Last year Rupert Murdoch reversed himself and decided not to make the online version of the Wall Street Journal free. That looks like a good call: WSJ.com has been posting huge growth this year, even as it has kept its pay wall up.
But as we noted earlier this spring, that growth might be a mixed blessing: Because the WSJ is getting many of its new readers “through the side door” — referred by other sites — they are less likely than the Journal’s core audience to stick around and read more stories.
That would explain today’s news, which is that while unique visitors have continued to increase for the Journal this spring, those visitors are reading fewer stories than they have in the past.
The WSJ told Mediaweek WSJ.com reached 16.2 million unique visitors in June, a 94% increase from last year. Page views were up 45% to 150 million.
Impressive, but not quite as impressive as earlier this year, when the Journal trotted out March numbers for Portfolio. In March, WSJ.com saw 15 million unique visitors, a 175% y/y increase, and page views were 165 million, a 75% increase from 2007.
That means not only is growth slowing, but monthly page views took a 9% drop from March.

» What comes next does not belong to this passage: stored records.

/-- Line `l` of the stream frame `f` has ended at position `a` (R74 to R80): skews, the loop, the measured ratio, lock. A line H − 1 later
than T(H − 1) + 64 lines belongs to a missed frame (R78). -/
def State.lineTimed (st f l : Nat) (a : Int) (s : State) : State :=
  match (s.strm.get st).frames.find? (fun t => t.frame == f && t.bound) with
  | none => s
  | some t =>
    let skew := a - s.target st f l
    let ref := s.strmFld F.RAS_STRM_TARGET.REF_LINE st f
    let h := s.heightFor st f
    let s := if l = ref then s.refTimed st t skew else s
    if l + 1 = h then
      let sref := if l = ref then some skew else t.sref
      let s := (s.setFld F.RAS_STRM_SKEW.SKEW_END (sat16 skew) st).ratioTimed st f h ref sref skew
      let s := s.endTrig st f
      if t.missed ∨ s.trigMode st = 0 then s
      else if 64 * 256 < skew then s.missFrame st t
      else s.when (!s.spansJump st t) (·.windowOutcome st sref skew)
    else s

/-- Stream frame `f` has closed (R78, R117): it ends when it is missed; a frame without line H − 1 waits for its limit. -/
def State.trigClosed (st f : Nat) (s : State) : State :=
  let s := s.settleMissed st
  s.modStrm st (fun q => { q with frames := q.frames.filter (fun u => u.frame != f || !(u.missed || s.trigMode st == 0)) })

/-- A trigger frame of the free-running streams on raster `n` begins: they are never locked, so it counts (R70, R73, R100). -/
def State.freeFrames (n : Nat) (s : State) : State :=
  s.each ((s.streamsOf n).filter (fun st => s.trigMode st == 0 && (s.ras.get n).frame % max 1 (s.fld F.RAS_STRM_CFG.DIV st) == 0))
    (fun st s => s.count F.RAS_STRM_STAT.UNLOCKED st)

/-- More than UNLOCK_LIM successive trigger frames without lock, on a stream that feeds a class-0 or class-1 product (R82). -/
def State.unlockLimit (st : Nat) (s : State) : State :=
  if s.flag F.RAS_STRM_CFG.EN st ∧ ¬ s.locked st ∧ s.feedsReserved st ∧ ¬ (s.strm.get st).episode
      ∧ s.fld F.RAS_STRM_CFG.UNLOCK_LIM st < s.fld F.RAS_STRM_STAT.UNLOCKED st then
    (s.modStrm st (fun q => { q with episode := true })).raise 20 st
  else s

/-! Rasters (R60, R61, R67). -/

/-- Record a frame boundary (R69). -/
def State.boundaryRecord (n : Nat) (s : State) : State :=
  s.modRas n (fun r => { r with hist := ({ frame := r.frame, tod := s.time.tod, peff := s.peff n } :: r.hist).take 256 })

/-- The line period of the frame that has begun is settled: the record takes it (R69). -/
def State.recordPeff (n : Nat) (s : State) : State :=
  s.modRas n (fun r => { r with hist := match r.hist with
    | b :: l => { b with peff := s.peff n } :: l
    | [] => [] })

/-- The alignment of a raster: PERIOD_MS in ns, FRAMES, PHASE_NS. -/
def State.alignNs (s : State) (n : Nat) : Nat := s.fld F.RAS_ALIGN.PERIOD_MS n * 1000000

/-- Frame count with which a raster starts at the present TOD (R61). -/
def State.startFrame (s : State) (n : Nat) : Nat :=
  let fr := s.fld F.RAS_ALIGN.FRAMES n
  let per := s.alignNs n
  if fr = 0 ∨ per = 0 then 0
  else
    let t : Int := (s.time.tod : Int) - (s.fld F.RAS_PHASE.PHASE_NS n : Nat)
    let k := t / per
    let j := (t - k * per) * fr / per
    ((k * fr + j) % (2 ^ 32 : Nat)).toNat

/-- Frame count at an alignment instant (R61). -/
def State.alignedFrame (s : State) (n : Nat) : Nat :=
  let per := s.alignNs n
  if per = 0 then 0 else
  ((((s.time.tod : Int) - (s.fld F.RAS_PHASE.PHASE_NS n : Nat)) / per * s.fld F.RAS_ALIGN.FRAMES n) % (2 ^ 32 : Nat)).toNat

/-- TOD is an alignment instant of a raster (R61, R67). -/
def State.atAlign (s : State) (n : Nat) : Bool :=
  s.alignNs n != 0 && ((s.time.tod : Int) - (s.fld F.RAS_PHASE.PHASE_NS n : Nat)) % (s.alignNs n : Int) == 0

/-- Begin a jump of `j` (2^-32 cycles, positive to shorten) in the frame that begins now: whole lines at its end, and the length of its
last line; the frame keeps between 50 % and 150 % of its length (R67). -/
def State.beginJump (n : Nat) (j : Int) (s : State) : State :=
  let p : Int := (s.peff n : Nat)
  let lines := s.lines n
  let half := p * (lines : Int) / 2
  let now := clampI (-half) half j
  if now = 0 ∨ p = 0 then s.modRas n (fun r => { r with jumpCarry := 0 })
  else
    let cnt : Nat := (now.natAbs : Int) / p |>.toNat
    let cnt := if now < 0 then min cnt (65536 - lines) else cnt
    let rest : Int := (now.natAbs : Int) - (cnt : Int) * p
    let spent := decide (now < 0) && decide (p ≤ rest)
    let s := s.modRas n (fun r => { r with
      jumping := true
      jumpLines := if 0 < now then -(cnt : Int) else cnt
      jumpAt := if 0 < now then lines - 1 - cnt else if spent then lines - 1 + cnt else lines - 1
      jumpCyc := if 0 < now then -rest else rest
      jumpCarry := j - now
      jumps := (r.frame :: r.jumps).take 256 })
    s.setFlag F.RAS_POS.JUMPED true n

/-- The phase alignment of the frame that begins (R67), under the generation that its boundary made active; a raster that stops here gets
its phase error measured and no correction. -/
def State.phaseAlign (n : Nat) (stop : Bool) (s : State) : State :=
  let fr := s.fld F.RAS_ALIGN.FRAMES n
  let per := s.alignNs n
  let r := s.ras.get n
  let jumps := s.fld F.RAS_CTRL.ALIGN_MODE n = 1
  let s := s.modRas n (fun r => { r with
    jumping := false, jumpLines := 0, jumpCyc := 0, jumpCarry := if jumps then r.jumpCarry else 0 })
  if fr = 0 ∨ per = 0 ∨ s.follows n then s.modRas n (fun r => { r with slew := 0, jumpCarry := 0 })
  else if r.frame % fr = 0 then
    let t : Int := (s.time.tod : Int) - (s.fld F.RAS_PHASE.PHASE_NS n : Nat)
    let er : Int := -(nearestErr (t % per).toNat per)
    let s := s.setFlag F.RAS_POS.PH_LOCK (decide (er.natAbs ≤ 1000)) n
    if stop then s
    else if jumps then (s.modRas n (fun r => { r with slew := 0 })).beginJump n (er * 6 * (2 ^ 32 : Nat) / 5)
    else
      let lim : Int := (s.fld F.RAS_CTRL.SLEW_MAX n * 2 ^ 64 / 1000000 : Nat)
      s.modRas n (fun r => { r with slew := clampI (-lim) lim (er * (2 ^ 64 : Nat) / (2 * per : Nat)) })
  else if jumps ∧ r.jumpCarry ≠ 0 ∧ ¬ stop then s.beginJump n r.jumpCarry
  else s

/-- The commit of the present boundary of raster `n` has written the class-S fields of RAS_STRM_CFG of stream `st`. -/
def State.cfgSwitched (s : State) (n st : Nat) : Bool :=
  s.cfg.since.get n == some (s.ras.get n).frame && (s.cfg.old.get n).any (fun w => w.reg == ⟨.RAS_STRM_CFG, st, 0⟩)

/-- The frame that begins is aligned, and its line period recorded (R67, R69); after a frame that a jump shortened, the trigger frames left
behind are skipped (R71). -/
def State.alignFrame (n : Nat) (stop jumped : Bool) (s : State) : State :=
  let s := (s.phaseAlign n stop).recordPeff n
  s.each ((s.streamsOf n).filter (fun st => jumped || s.cfgSwitched n st)) State.skipAhead

/-- Raster `n` starts at line 0 of frame `f` (R61): it is a frame boundary, whose events the caller lets act. -/
def State.rasterBegin (n f : Nat) (s : State) : State :=
  let s := s.modRas n (fun r => { hist := r.hist, latch := r.latch, running := true, frame := f % 2 ^ 32 })
  let s := s.modCfg (fun c => { c with since := c.since.set n none, old := c.old.set n [] })
  (s.setFlag F.RAS_POS.PH_LOCK false n).boundaryRecord n

/-- The present line is the last one of its frame (R60, R67). -/
def State.lastLine (s : State) (n : Nat) : Bool :=
  let r := s.ras.get n
  (s.lines n : Int) - 1 + (if r.jumping then r.jumpLines else 0) ≤ (r.line : Int)

/-- The accumulated cycles have reached the end of the present line of a running raster (R60). -/
def State.lineDue (s : State) (n : Nat) : Bool := (s.ras.get n).running && decide (s.lineLen n ≤ (s.ras.get n).acc)

/-- Advance the position of a running raster to the next line; the accumulator keeps the remainder (R60, R67). -/
def State.advanceLine (n : Nat) (s : State) : State :=
  let len := s.lineLen n
  if s.lastLine n then
    (s.modRas n (fun r => { r with acc := r.acc - len, line := 0, frame := (r.frame + 1) % 2 ^ 32 })).boundaryRecord n
  else s.modRas n (fun r => { r with acc := r.acc - len, line := r.line + 1 })

/-- The raster stops at the frame boundary it has reached (R61). -/
def State.rasterHalt (n : Nat) (s : State) : State := s.modRas n (fun r => { r with running := false, acc := 0 })

/-- CRC-8 of a sync word's bits 47:8 (R50). -/
def syncCrc (w : Nat) : Nat := crc8 (beBytes 5 (w / 256))

/-- Sync word for a frame (R50). -/
def syncWord (frame : Nat) : Nat :=
  let w := 1 <<< 44 + (frame % 2 ^ 32) <<< 12
  w + syncCrc w

end Sys2Proof.Machine
end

We sort of saw this coming:
Much more likely is that WSJ.com is getting its links in front of lots of new readers, something that Murray alludes to here: “We’ve gotten much smarter about search engine optimization, and much smarter about working with portals and aggregators.” That also explains why uniques are growing much faster than page views — if someone gets guided to WSJ.com by, say, Digg or Google News (GOOG), they’re much less likely to read additional stories than a WSJ subscriber would.
The sceptical way to look at the growth, then, is to point out that WSJ.com’s select, high value audience is getting diluted as it grows, which will eventually bring down CPMs for the site.
Again, this isn’t a terrible thing: Most publishers, online or off, would be happy to post triple-digit year-over-year increases in their readership. And even if that shaves the Journals’ ad rates down a bit, Rupe should still come out ahead in the end. But do keep an eye on that Digg-bait.